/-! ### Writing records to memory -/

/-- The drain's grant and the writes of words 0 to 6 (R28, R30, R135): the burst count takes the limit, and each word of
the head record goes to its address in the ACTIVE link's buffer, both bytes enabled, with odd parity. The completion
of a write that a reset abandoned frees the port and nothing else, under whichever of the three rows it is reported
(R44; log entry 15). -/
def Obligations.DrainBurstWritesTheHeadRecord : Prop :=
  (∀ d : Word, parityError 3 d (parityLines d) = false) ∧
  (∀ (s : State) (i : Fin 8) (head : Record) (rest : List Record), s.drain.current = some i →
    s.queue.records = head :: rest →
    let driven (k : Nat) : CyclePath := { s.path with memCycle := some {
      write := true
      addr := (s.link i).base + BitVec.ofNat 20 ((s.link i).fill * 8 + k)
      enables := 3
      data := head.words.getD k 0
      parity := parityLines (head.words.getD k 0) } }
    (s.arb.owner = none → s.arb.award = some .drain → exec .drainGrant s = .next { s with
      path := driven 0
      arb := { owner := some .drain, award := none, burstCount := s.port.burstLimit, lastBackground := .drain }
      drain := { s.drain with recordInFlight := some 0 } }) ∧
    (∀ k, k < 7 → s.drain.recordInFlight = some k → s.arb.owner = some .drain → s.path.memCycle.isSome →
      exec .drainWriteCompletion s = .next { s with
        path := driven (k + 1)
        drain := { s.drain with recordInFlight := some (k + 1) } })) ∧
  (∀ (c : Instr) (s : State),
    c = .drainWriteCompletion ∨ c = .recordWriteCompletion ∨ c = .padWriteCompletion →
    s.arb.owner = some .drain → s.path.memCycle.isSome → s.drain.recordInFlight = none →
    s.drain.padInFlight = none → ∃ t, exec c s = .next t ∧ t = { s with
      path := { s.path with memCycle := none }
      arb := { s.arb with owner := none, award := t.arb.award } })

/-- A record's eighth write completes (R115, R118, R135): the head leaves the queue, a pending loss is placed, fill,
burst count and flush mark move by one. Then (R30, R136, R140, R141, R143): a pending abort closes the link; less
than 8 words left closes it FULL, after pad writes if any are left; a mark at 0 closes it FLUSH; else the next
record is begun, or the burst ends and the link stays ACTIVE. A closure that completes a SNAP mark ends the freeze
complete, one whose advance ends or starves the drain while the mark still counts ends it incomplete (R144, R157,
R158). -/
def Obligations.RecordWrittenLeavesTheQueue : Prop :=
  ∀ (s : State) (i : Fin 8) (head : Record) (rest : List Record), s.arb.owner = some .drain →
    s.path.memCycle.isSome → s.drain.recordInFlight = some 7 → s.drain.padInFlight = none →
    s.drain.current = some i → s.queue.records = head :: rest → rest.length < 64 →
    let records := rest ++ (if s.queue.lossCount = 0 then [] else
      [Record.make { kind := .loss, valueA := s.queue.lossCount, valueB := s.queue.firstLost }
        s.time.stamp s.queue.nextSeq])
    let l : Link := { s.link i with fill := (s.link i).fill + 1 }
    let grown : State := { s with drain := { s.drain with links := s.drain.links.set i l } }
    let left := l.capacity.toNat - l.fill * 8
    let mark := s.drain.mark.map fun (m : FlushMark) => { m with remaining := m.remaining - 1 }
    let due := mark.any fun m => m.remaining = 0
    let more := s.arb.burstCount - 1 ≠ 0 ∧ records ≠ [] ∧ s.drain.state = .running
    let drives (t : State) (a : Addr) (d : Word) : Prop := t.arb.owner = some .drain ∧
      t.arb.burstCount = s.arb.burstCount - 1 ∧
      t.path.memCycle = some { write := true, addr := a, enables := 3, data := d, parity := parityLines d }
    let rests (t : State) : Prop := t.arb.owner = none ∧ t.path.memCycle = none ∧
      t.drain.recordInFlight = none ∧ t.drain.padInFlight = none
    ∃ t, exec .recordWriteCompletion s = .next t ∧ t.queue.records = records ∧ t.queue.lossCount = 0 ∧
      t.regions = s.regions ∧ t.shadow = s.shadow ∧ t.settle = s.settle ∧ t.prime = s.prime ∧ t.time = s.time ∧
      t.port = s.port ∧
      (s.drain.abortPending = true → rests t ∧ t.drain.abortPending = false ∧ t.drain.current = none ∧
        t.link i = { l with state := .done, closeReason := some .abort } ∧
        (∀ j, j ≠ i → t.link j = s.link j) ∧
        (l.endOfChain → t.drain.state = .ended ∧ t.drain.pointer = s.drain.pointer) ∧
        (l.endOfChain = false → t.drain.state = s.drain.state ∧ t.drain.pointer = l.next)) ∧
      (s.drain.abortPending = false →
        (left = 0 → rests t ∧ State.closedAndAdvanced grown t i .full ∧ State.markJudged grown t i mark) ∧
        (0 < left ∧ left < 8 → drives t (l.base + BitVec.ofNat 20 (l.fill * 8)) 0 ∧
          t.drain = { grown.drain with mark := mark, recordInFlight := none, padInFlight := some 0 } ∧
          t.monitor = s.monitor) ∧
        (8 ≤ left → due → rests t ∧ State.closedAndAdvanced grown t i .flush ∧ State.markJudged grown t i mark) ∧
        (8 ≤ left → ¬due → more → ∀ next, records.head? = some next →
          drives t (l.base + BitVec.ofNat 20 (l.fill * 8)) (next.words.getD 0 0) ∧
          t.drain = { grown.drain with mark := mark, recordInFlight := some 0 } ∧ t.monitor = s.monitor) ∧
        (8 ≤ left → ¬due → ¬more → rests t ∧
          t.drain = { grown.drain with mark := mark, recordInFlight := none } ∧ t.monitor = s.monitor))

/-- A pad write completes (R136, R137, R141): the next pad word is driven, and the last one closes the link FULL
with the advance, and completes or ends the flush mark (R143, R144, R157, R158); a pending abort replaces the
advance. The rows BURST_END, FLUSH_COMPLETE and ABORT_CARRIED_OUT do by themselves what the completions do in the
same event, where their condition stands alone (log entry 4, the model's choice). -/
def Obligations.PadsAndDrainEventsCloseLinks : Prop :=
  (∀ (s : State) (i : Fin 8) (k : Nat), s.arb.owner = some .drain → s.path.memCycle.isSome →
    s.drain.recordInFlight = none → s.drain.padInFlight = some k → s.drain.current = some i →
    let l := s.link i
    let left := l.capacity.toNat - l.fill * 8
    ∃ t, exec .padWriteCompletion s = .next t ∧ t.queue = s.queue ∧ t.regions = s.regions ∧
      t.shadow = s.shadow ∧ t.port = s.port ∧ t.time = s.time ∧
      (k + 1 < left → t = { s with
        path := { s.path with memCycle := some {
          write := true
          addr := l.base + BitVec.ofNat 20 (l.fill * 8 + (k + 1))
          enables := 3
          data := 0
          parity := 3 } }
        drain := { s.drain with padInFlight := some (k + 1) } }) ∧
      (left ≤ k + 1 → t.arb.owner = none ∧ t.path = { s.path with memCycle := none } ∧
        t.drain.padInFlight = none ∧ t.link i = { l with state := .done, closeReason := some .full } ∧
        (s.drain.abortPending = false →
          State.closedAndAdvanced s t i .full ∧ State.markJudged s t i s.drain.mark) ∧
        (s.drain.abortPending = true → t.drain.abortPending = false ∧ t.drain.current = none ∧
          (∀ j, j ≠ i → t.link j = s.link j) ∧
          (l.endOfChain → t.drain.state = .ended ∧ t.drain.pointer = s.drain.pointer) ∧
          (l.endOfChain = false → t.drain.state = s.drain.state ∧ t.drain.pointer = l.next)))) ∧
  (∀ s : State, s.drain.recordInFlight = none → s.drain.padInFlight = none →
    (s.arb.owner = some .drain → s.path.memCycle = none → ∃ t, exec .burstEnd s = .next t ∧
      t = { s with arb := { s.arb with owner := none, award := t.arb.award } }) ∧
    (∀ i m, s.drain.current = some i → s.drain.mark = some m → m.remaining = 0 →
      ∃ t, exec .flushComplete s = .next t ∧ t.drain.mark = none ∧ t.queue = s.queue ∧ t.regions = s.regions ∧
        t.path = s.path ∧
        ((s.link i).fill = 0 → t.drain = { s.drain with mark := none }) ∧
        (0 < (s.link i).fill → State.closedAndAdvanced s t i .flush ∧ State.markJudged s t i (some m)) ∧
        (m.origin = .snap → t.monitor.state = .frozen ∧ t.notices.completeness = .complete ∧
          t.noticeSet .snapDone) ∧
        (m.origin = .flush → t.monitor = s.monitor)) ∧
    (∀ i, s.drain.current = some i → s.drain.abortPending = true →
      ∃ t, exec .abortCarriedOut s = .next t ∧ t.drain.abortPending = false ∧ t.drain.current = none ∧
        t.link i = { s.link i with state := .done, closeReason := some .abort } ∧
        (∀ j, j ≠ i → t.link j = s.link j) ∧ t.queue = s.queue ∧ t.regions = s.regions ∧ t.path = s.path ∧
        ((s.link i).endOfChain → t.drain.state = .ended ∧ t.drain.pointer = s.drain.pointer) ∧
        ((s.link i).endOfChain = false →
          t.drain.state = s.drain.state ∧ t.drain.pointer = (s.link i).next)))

- - - -

Please state how many lines of the data hold the string "true", with nothing else in your reply.

6